▸ Task instructions:
Search the material below for the word "follows" and copy every line in which it occurs.
Records for this exercise: Begin
-- ==== Sys2Proof/Laws/Decode.lean ====
section
/-! SUPPORT. The fields of the transport put together and taken apart again. -/

namespace Sys2Proof

@[simp] theorem opOf_header (op z : BitVec 4) : opOf (op ++ z) = op := BitVec.extractLsb'_append_eq_left

@[simp] theorem zOf_header (op z : BitVec 4) : zOf (op ++ z) = z := BitVec.extractLsb'_append_eq_right

/-- What a display header decodes to is told by its `op` (30_encoding.md R51, R52). -/
theorem decodeDisplay_headerBytes (op : BitVec 4) (a b c : Byte) (rest : List Byte) :
    decodeDisplay (headerBytes op a b c ++ rest) = decodeHeader op.toNat a b c rest := by
  simp only [headerBytes, List.cons_append, List.nil_append, decodeDisplay, zOf_header, opOf_header, if_true]

/-- A colour operand in its field is read back (30_encoding.md R52). -/
theorem colorOperand_field (color : BitVec 4) (i : BitVec 4 → Instr) (rest : List Byte) :
    colorOperand 0#8 0#8 (0#4 ++ color) i rest = .ok (i color, rest) := by
  have h1 : (0#4 ++ color : BitVec (4 + 4)).extractLsb' 4 4 = 0#4 := BitVec.extractLsb'_append_eq_left
  have h2 : (0#4 ++ color : BitVec (4 + 4)).extractLsb' 0 4 = color := BitVec.extractLsb'_append_eq_right
  unfold colorOperand
  rw [if_pos ⟨rfl, rfl, h1⟩, h2]

/-- What an accepted display header leaves of the stream: all that follows it, or all but the payload of a `WRBYTES`; and
what it decodes to does not depend on what it leaves (30_encoding.md R53). -/
theorem decodeHeader_ok {op : Nat} {a b c : Byte} {rest rest' : List Byte} {i : Instr}
    (h : decodeHeader op a b c rest = .ok (i, rest')) :
    (op ≠ 4 ∧ rest' = rest ∧ ∀ more, decodeHeader op a b c more = .ok (i, more)) ∨
    (op = 4 ∧ c = 0#8 ∧ lenOf a b ≤ rest.length ∧ i = .wrbytes (rest.take (lenOf a b)) ∧
      rest' = rest.drop (lenOf a b)) := by
  unfold decodeHeader at h
  split at h
  case h_5 =>
    unfold payloadOperand at h
    split at h
    · next hc =>
      split at h
      · next hl => cases h; exact .inr ⟨rfl, hc, hl, rfl, rfl⟩
      · cases h
    · cases h
  all_goals
    first
      | (cases h; done)
      | (cases h; exact .inl ⟨by decide, rfl, fun _ => rfl⟩)
      | (unfold noOperand at h
         split at h
         · next hc => cases h; exact .inl ⟨by decide, rfl, fun _ => if_pos hc⟩
         · cases h)
      | (unfold colorOperand at h
         split at h
         · next hc => cases h; exact .inl ⟨by decide, rfl, fun _ => if_pos hc⟩
         · cases h)
      | (split at h
         · next hc => cases h; exact .inl ⟨by decide, rfl, fun _ => if_pos hc⟩
         · cases h)

/-- A display command is a prefix of at least 4 bytes of the stream, and decodes alike whatever follows it
(30_encoding.md R51, R53). -/
theorem decodeDisplay_ok {bytes rest : List Byte} {i : Instr} (h : decodeDisplay bytes = .ok (i, rest)) :
    ∃ used, bytes = used ++ rest ∧ 4 ≤ used.length ∧ ∀ more, decodeDisplay (used ++ more) = .ok (i, more) := by
  match bytes, h with
  | c :: b :: a :: hd :: tail, h =>
    simp only [decodeDisplay] at h
    split at h
    · next hz =>
      rcases decodeHeader_ok h with ⟨-, rfl, hm⟩ | ⟨ho, hc, hl, rfl, rfl⟩
      · exact ⟨[c, b, a, hd], rfl, by simp, fun more => by simp [decodeDisplay, hz, hm]⟩
      · refine ⟨c :: b :: a :: hd :: tail.take (lenOf a b), by simp, by simp, fun more => ?_⟩
        simp only [List.cons_append, decodeDisplay, hz, if_true, ho, decodeHeader, payloadOperand, hc]
        rw [if_pos (by simp; omega), List.take_append_of_le_length (by simp; omega),
          List.drop_append_of_le_length (by simp; omega)]
        simp
    · cases h

/-- A descriptor request is a prefix of 9 bytes of the stream, and decodes alike whatever follows it
(30_encoding.md R54). -/
theorem decodeRequest_ok {bytes rest : List Byte} {i : Instr} (h : decodeRequest bytes = .ok (i, rest)) :
    ∃ used, bytes = used ++ rest ∧ used.length = 9 ∧ ∀ more, decodeRequest (used ++ more) = .ok (i, more) := by
  match bytes, h with
  | q0 :: q1 :: q2 :: q3 :: q4 :: q5 :: q6 :: q7 :: hd :: tail, h =>
    refine ⟨[q0, q1, q2, q3, q4, q5, q6, q7, hd], ?_, rfl, ?_⟩
    all_goals
      simp only [decodeRequest, List.cons_append, List.nil_append] at h ⊢
      split at h
      · next hz =>
        split at h
        · split at h
          · next hq => cases h; first | rfl | (intro more; rw [if_pos hz, if_pos hq])
          · cases h
        · cases h; first | rfl | (intro more; rw [if_pos hz])
        · cases h; first | rfl | (intro more; rw [if_pos hz])
        · cases h
      · cases h

/-- The four bytes of a 32-bit field put back together. -/
theorem join_bytes32 (b : BitVec 32) :
    (b.extractLsb' 24 8 ++ b.extractLsb' 16 8 ++ b.extractLsb' 8 8 ++ b.extractLsb' 0 8 : BitVec (8 + 8 + 8 + 8)) =
      b := by
  rw [BitVec.extractLsb'_append_extractLsb'_eq_extractLsb' (by decide),
    BitVec.extractLsb'_append_extractLsb'_eq_extractLsb' (by decide),
    BitVec.extractLsb'_append_extractLsb'_eq_extractLsb' (by decide)]
  exact BitVec.extractLsb'_eq_self

/-- The upper nibble and the two bytes of a 20-bit field put back together. -/
theorem join_bytes20 (l : BitVec 20) :
    (l.extractLsb' 16 4 ++ l.extractLsb' 8 8 ++ l.extractLsb' 0 8 : BitVec (4 + 8 + 8)) = l := by
  rw [BitVec.extractLsb'_append_extractLsb'_eq_extractLsb' (by decide),
    BitVec.extractLsb'_append_extractLsb'_eq_extractLsb' (by decide)]
  exact BitVec.extractLsb'_eq_self

/-- The four bytes of a 32-bit field taken out again. -/
theorem split_bytes32 (q3 q2 q1 q0 : Byte) :
    (q3 ++ q2 ++ q1 ++ q0 : BitVec 32).extractLsb' 0 8 = q0 ∧ (q3 ++ q2 ++ q1 ++ q0 : BitVec 32).extractLsb' 8 8 = q1 ∧
      (q3 ++ q2 ++ q1 ++ q0 : BitVec 32).extractLsb' 16 8 = q2 ∧
      (q3 ++ q2 ++ q1 ++ q0 : BitVec 32).extractLsb' 24 8 = q3 := by
  refine ⟨?_, ?_, ?_, ?_⟩ <;>
  · apply BitVec.eq_of_getLsbD_eq
    intro i hi
    simp only [BitVec.getLsbD_append, BitVec.getLsbD_extractLsb']
    interval_cases i <;> simp

/-- The upper nibble and the two bytes of a 20-bit field taken out again. -/
theorem split_bytes20 (n : BitVec 4) (q1 q0 : Byte) :
    (n ++ q1 ++ q0 : BitVec 20).extractLsb' 0 8 = q0 ∧ (n ++ q1 ++ q0 : BitVec 20).extractLsb' 8 8 = q1 ∧
      (n ++ q1 ++ q0 : BitVec 20).extractLsb' 16 4 = n := by
  refine ⟨?_, ?_, ?_⟩ <;>
  · apply BitVec.eq_of_getLsbD_eq
    intro i hi
    simp only [BitVec.getLsbD_append, BitVec.getLsbD_extractLsb']
    interval_cases i <;> simp

/-- The two nibbles of a byte put back together. -/
theorem join_nibbles (q : Byte) : (q.extractLsb' 4 4 ++ q.extractLsb' 0 4 : BitVec (4 + 4)) = q := by
  rw [BitVec.extractLsb'_append_extractLsb'_eq_extractLsb' (by decide)]
  exact BitVec.extractLsb'_eq_self

/-- A byte whose `z` is zero is its operation code above zeros (30_encoding.md R51, R54). -/
theorem eq_opOf_append {h : Byte} (hz : zOf h = 0#4) : h = opOf h ++ 0#4 := by
  rw [← hz]; exact (join_nibbles h).symm

/-- The two bytes of a length put back together. -/
theorem lenOf_bytes {n : Nat} (h : n < 65536) : lenOf (BitVec.ofNat 8 (n / 256)) (BitVec.ofNat 8 n) = n := by
  simp only [lenOf, BitVec.toNat_ofNat]; omega

/-- The bytes of a word are its base-256 digits, least significant first. -/
theorem bytesOfWord_length (n w : Nat) : (bytesOfWord n w).length = n := by
  induction n generalizing w with
  | zero => rfl
  | succ n ih => simp [bytesOfWord, ih]

/-- A table row's command bytes are consumed whole when they decode (30_encoding.md R53, R54). -/
theorem decode_tableBytes {nbits w : Nat} {i : Instr} (h : decodeTableWord nbits w = some i) (more : List Byte) :
    decode (tablePort nbits) (tableBytes nbits w ++ more) = .ok (i, more) := by
  unfold decodeTableWord at h
  split at h
  · next j rest hd =>
    injection h with h
    subst h
    cases hp : tablePort nbits with
    | descriptor =>
      have hd' : decodeRequest (bytesOfWord 9 w) = .ok (j, rest) := by
        simpa only [tableBytes, hp, decode] using hd
      obtain ⟨used, hu, hl, hm⟩ := decodeRequest_ok hd'
      have hlen := congrArg List.length hu
      rw [bytesOfWord_length, List.length_append, hl] at hlen
      have : rest = [] := List.eq_nil_of_length_eq_zero (by omega)
      rw [this, List.append_nil] at hu
      simp only [tableBytes, hp, decode]
      rw [hu]
      exact hm more
    | display =>
      have hd' : decodeDisplay (bytesOfWord 4 w ++ List.replicate (payloadLength w) 0#8) = .ok (j, rest) := by
        simpa only [tableBytes, hp, decode] using hd
      obtain ⟨used, hu, -, hm⟩ := decodeDisplay_ok hd'
      have hrest : rest = [] := by
        simp only [bytesOfWord, List.cons_append, List.nil_append, decodeDisplay] at hd'
        split at hd'
        · have hop : (opOf (BitVec.ofNat 8 (w / 256 / 256 / 256))).toNat = w / 0x10000000 % 16 := by
            simp only [opOf, BitVec.extractLsb'_toNat, BitVec.toNat_ofNat, Nat.shiftRight_eq_div_pow]; omega
          rcases decodeHeader_ok hd' with ⟨ho, hr, -⟩ | ⟨ho, -, -, -, hr⟩
          · rw [hop] at ho
            rw [hr, payloadLength, if_neg ho]; rfl
          · rw [hop] at ho
            rw [hr, payloadLength, if_pos ho]
            simp only [lenOf, BitVec.toNat_ofNat, List.drop_replicate, List.replicate_eq_nil_iff]
            omega
        · cases hd'
      rw [hrest, List.append_nil] at hu
      simp only [tableBytes, hp, decode]
      rw [hu]
      exact hm more
  · cases h

end Sys2Proof
end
Records for this exercise: End
▸ Exercise answer:
/-- What an accepted display header leaves of the stream: all that follows it, or all but the payload of a `WRBYTES`; and
/-- A display command is a prefix of at least 4 bytes of the stream, and decodes alike whatever follows it
/-- A descriptor request is a prefix of 9 bytes of the stream, and decodes alike whatever follows it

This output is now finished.